|
![]() |
This documentation is a quick overview of how to add a new fault-tolerance protocol within ProActive. A more complete version should be released with the version 3.1. If you wish to get more informations, please feel free to send a mail to proactive@objectweb.org.
Fault-tolerance mechanism in ProActive is mainly based on the
org.objectweb.proactive.core.body.ft.protocols.FTManager
class. This class
contains several hooks that are called before and after the main actions of an
active object, e.g. sending or receiving a message, serving a request, etc.
For example, with the Pessimistic Message Logging protocol (PML), messages are
logged just before the delivery of the message to the active
object. Main methods for the FTManager of the PML protocol are then:
/** * Message must be synchronously logged before being delivered. * The LatestRcvdIndex table is updated * @see org.objectweb.proactive.core.body.ft.protocols.FTManager#onDeliverReply(org.objectweb.proactive.core.body.reply.Reply) */ public int onDeliverReply(Reply reply) { // if the ao is recovering, message are not logged if (!this.isRecovering) { try { // log the message this.storage.storeReply(this.ownerID, reply); // update latestIndex table this.updateLatestRvdIndexTable(reply); } catch (RemoteException e) { e.printStackTrace(); } } return 0; } /** * Message must be synchronously logged before being delivered. * The LatestRcvdIndex table is updated * @see org.objectweb.proactive.core.body.ft.protocols.FTManager#onReceiveRequest(org.objectweb.proactive.core.body.request.Request) */ public int onDeliverRequest(Request request) { // if the ao is recovering, message are not logged if (!this.isRecovering) { try { // log the message this.storage.storeRequest(this.ownerID, request); // update latestIndex table this.updateLatestRvdIndexTable(request); } catch (RemoteException e) { e.printStackTrace(); } } return 0; }
The local variable this.storage
is remote reference to the
checkpoint server. The FTManager class contains a reference to each
fault-tolerance server: fault-detector, checkpoint storage and localization
server. Those reference are initialized during the creation of the active
object.
A FTManager must define also a beforeRestartAfterRecovery()
method, which is called when an active object is recovered. This method usually
restore the state of the active object so as to be consistent with the others
active objects of the application.
For example, with the PML protocol, all the messages logged before the failure
must be delivered to the active object. The method
beforeRestartAfterRecovery()
thus looks like:
/** * Message logs are contained in the checkpoint info structure. */ public int beforeRestartAfterRecovery(CheckpointInfo ci, int inc) { // recovery mode: received message no longer logged this.isRecovering = true; //get messages List replies = ci.getReplyLog(); List request = ci.getRequestLog(); // add messages in the body context Iterator itRequest = request.iterator(); BlockingRequestQueue queue = owner.getRequestQueue(); // requests while (itRequest.hasNext()) { queue.add((Request) (itRequest.next())); } // replies Iterator itReplies = replies.iterator(); FuturePool fp = owner.getFuturePool(); try { while (itReplies.hasNext()) { Reply current = (Reply) (itReplies.next()); fp.receiveFutureValue(current.getSequenceNumber(), current.getSourceBodyID(), current.getResult(), current); } } catch (IOException e) { e.printStackTrace(); } // normal mode this.isRecovering = false; // enable communication this.owner.acceptCommunication(); try { // update servers this.location.updateLocation(ownerID, owner.getRemoteAdapter()); this.recovery.updateState(ownerID, RecoveryProcess.RUNNING); } catch (RemoteException e) { logger.error("Unable to connect with location server"); e.printStackTrace(); } return 0; }
The parameter ci
is a
org.objectweb.proactive.core.body.ft.checkpointing.CheckpointInfo
.
This object contains all the informations linked to the checkpoint used for
recovering the active object, and is used to restore its state. The programmer
might defines his own class implementing CheckpointInfo
, to add
needed informations, depending on the protocol.

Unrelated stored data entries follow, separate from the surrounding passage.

-- ==== Sys2Proof/Laws/PerInstr.lean ====
section
/-! SUPPORT. The per-command family NoWord: the opcode table gives no row any bits, so no word spells a command, well formed or not. -/

namespace Sys2Proof.Laws.NoWord

/-- No word of any length spells the command. -/
def Statement (i : Instr) : Prop := ∀ nbits w : Nat, decodeTableWord nbits w ≠ some i

/-- What every constructor's lemma rests on. -/
theorem none_ne (i : Instr) : Statement i := fun _ _ h => nomatch h
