/-! ### The end of a run (R278, R288) -/

/-- The run is over: its converter is returned, the reading v stands as its calibrated value, and the turn passes on. -/
def runOver (c : Converter) (v : BitVec 16) (s : State) : State := { s with
  adc := { s.adc with
    calRun := none, borrowed := clearBit s.adc.borrowed (convNum c), refValue := s.adc.refValue.setIfInBounds (convNum c) v
    calFirst := if s.adc.calFirst == some c then none else s.adc.calFirst
    calNext := if s.adc.calFirst == some c then s.adc.calNext else convAfter c }
  bgd := { s.bgd with active := clearBit s.bgd.active 1 } }

/-- The end of a run: what is written whatever it found, then its trims, then the lists' start and its reference check. -/
def runEnded (c : Converter) (v : BitVec 16) (x : Option Trims) (s : State) : State :=
  runChecked c (runReleased c (trimsTaken c x (runOver c v s)))

theorem exec_calibrationDone {v : BitVec 16} {x : Option Trims} (hup : isUp s .adc = true) (hrun : s.adc.calRun = some c) :
    exec (.calibrationDone c v x) s = .next (settle (runEnded c v x s)) := by
  have hguard : (isUp s .adc && s.adc.calRun == some c) = true := by
    rw [hup, hrun, beq_self_eq_true, Bool.and_self]
  show execCalibrationDone c v x s = _
  rw [execCalibrationDone, hguard, guarded_true, done_eq]
  rfl

theorem runEnded_onlyListsAndChecks (c : Converter) (v : BitVec 16) (x : Option Trims) (s : State) :
    OnlyListsAndChecks (trimsTaken c x (runOver c v s)) (runEnded c v x s) :=
  (runReleased_onlyListsAndChecks c _).trans (runChecked_onlyListsAndChecks c _)

theorem runEnded_listsRun (v : BitVec 16) (x : Option Trims) (s : State) : (runEnded .a3 v x s).adc.listsRun = true :=
  (runChecked_listsRun .a3 _).trans (listsStart_listsRun _)

/-- What a run's end leaves, whatever trims it found. -/
theorem runEnded_state (c : Converter) (v : BitVec 16) (x : Option Trims) (s : State) :
    (runEnded c v x s).adc.calRun = none ∧ (runEnded c v x s).adc.refValue.toList.getD (convNum c) 0 = v
      ∧ (runEnded c v x s).adc.calibrated.getLsbD (convNum c) = (trimsFound c x).isSome
      ∧ (runEnded c v x s).adc.borrowed.getLsbD (convNum c) = false := by
  rw [runEnded_onlyListsAndChecks c v x s, trimsTaken_frame]
  refine ⟨rfl, ?_, getLsbD_putBit_self _ _ (convNum_lt c), getLsbD_clearBit_self _ _⟩
  simp [runOver, convNum_lt c]

/-- Trims in their range are set; the skew belongs to the upper converter's run (R278). -/
theorem runEnded_of_found {v : BitVec 16} {x : Option Trims} {r : Trims} (h : trimsFound c x = some r) :
    (runEnded c v x s).adc.offset.toList.getD (convNum c) 0 = r.offset ∧ (runEnded c v x s).adc.gain.toList.getD (convNum c) 0 = r.gain
      ∧ (upperOfPair c = true → (runEnded c v x s).adc.skew.toList.getD (convNum c / 2) 0 = r.skew)
      ∧ (upperOfPair c = false → (runEnded c v x s).adc.skew = s.adc.skew) := by
  have hpair : convNum c / 2 < 2 := Nat.div_lt_of_lt_mul (convNum_lt c)
  rw [runEnded_onlyListsAndChecks c v x s, trimsTaken_of_found h]
  refine ⟨?_, ?_, fun hupper => ?_, fun hlower => ?_⟩
  · simp [convNum_lt c]
  · simp [convNum_lt c]
  · simp [hupper, hpair]
  · simp [hlower, runOver]

/-- Out of their range the previous trims stay, and the event is logged (R288). -/
theorem runEnded_of_none {v : BitVec 16} {x : Option Trims} (h : trimsFound c x = none) :
    (runEnded c v x s).adc.offset = s.adc.offset ∧ (runEnded c v x s).adc.gain = s.adc.gain ∧ (runEnded c v x s).adc.skew = s.adc.skew
      ∧ (s.flash.writable = true → (satInc s.flash.eventCount, .calibrationOut c) ∈ (runEnded c v x s).flash.log) := by
  rw [runEnded_onlyListsAndChecks c v x s, trimsTaken_of_none h, logEvent_adc]
  refine ⟨rfl, rfl, rfl, fun hwrite => ?_⟩
  have hwritable : (trimsRefused c (runOver c v s)).flash.writable = true := hwrite
  show _ ∈ (logEvent (.calibrationOut c) (trimsRefused c (runOver c v s))).flash.log
  rw [logEvent_appends hwritable]
  exact List.mem_append_right _ List.mem_cons_self

/-! ### Borrowing (R280, R293) -/

/-- A piece begins or ends: at most the run's converter is borrowed, and MET learns of a pair that lost one (R293). -/
def pieceBorrowed (c : Converter) (begins : Bool) (s : State) : State :=
  let s := { s with adc := { s.adc with borrowed := if begins then setBit 0 (convNum c) else clearBit s.adc.borrowed (convNum c) } }
  { s with met := { s.met with skewNow := s.met.skewNow || (begins && pairBorrowed s) } }

theorem exec_borrow {begins : Bool} (hlists : adcRuns s = true) (hrun : s.adc.calRun = some c) :
    exec (.borrow c begins) s = .next (settle (pieceBorrowed c begins s)) := by
  show execBorrow c begins s = _
  rw [execBorrow, hlists, hrun, beq_self_eq_true, Bool.and_self, guarded_true, done_eq]
  rfl

theorem pieceBorrowed_ends_frame (c : Converter) (s : State) :
    pieceBorrowed c false s = { s with adc := { s.adc with borrowed := clearBit s.adc.borrowed (convNum c) } } := by
  simp [pieceBorrowed]

end

/-- Settles O27: a run begins for the converter whose turn it is; its end by what is written before, at and after the trims, in range or
not; a piece of borrowing by the bit of the run's converter. -/
theorem calibration : Obligations.Calibration := by
  unfold Obligations.Calibration
  intro s c hup
  refine ⟨fun hidle hmay hturn => ?begins, fun v found hrun => ?ends, fun hlists hrun => ⟨?borrows, ?returns⟩⟩
  case begins => exact ⟨_, exec_calibrationRun hup hidle hmay hturn, rfl, rfl⟩
  case ends =>
    obtain ⟨hover, hreading, hcalibrated, hreturned⟩ := runEnded_state c v found s
    refine ⟨_, exec_calibrationDone hup hrun, hover, hreading, hcalibrated, hreturned, ?_, fun x => runEnded_of_found, runEnded_of_none⟩
    rintro rfl
    exact runEnded_listsRun v found s
  case borrows => exact ⟨_, exec_borrow hlists hrun, rfl, rfl⟩
  case returns =>
    rw [exec_borrow hlists hrun, pieceBorrowed_ends_frame]
    exact ⟨_, rfl, rfl, rfl⟩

ProActive include a global server that provide fault detection, active object
localization, resource service and checkpoint storage. For developing a new
fault-tolerance protocol, the programmer might specify the behavior of the
checkpoint storage by extending the class
org.objectweb.proactive.core.body.ft.servers.storage.CheckpointServerImpl
.
For example, only for the PML protocol and not for the CIC protocol, the
checkpoint server must be able to log synchronously messages. The other parts
of the server can be used directly.
To specify the recovery algorithm, the programmer must extends the
org.objectweb.proactive.core.body.ft.servers.recovery.RecoveryProcessImpl
.
In the case of the CIC protocol, all the active object of the application must
recover after one failure, while only the faulty process must restart with the
PML protocol; this specific behavior is coded in the recovery process.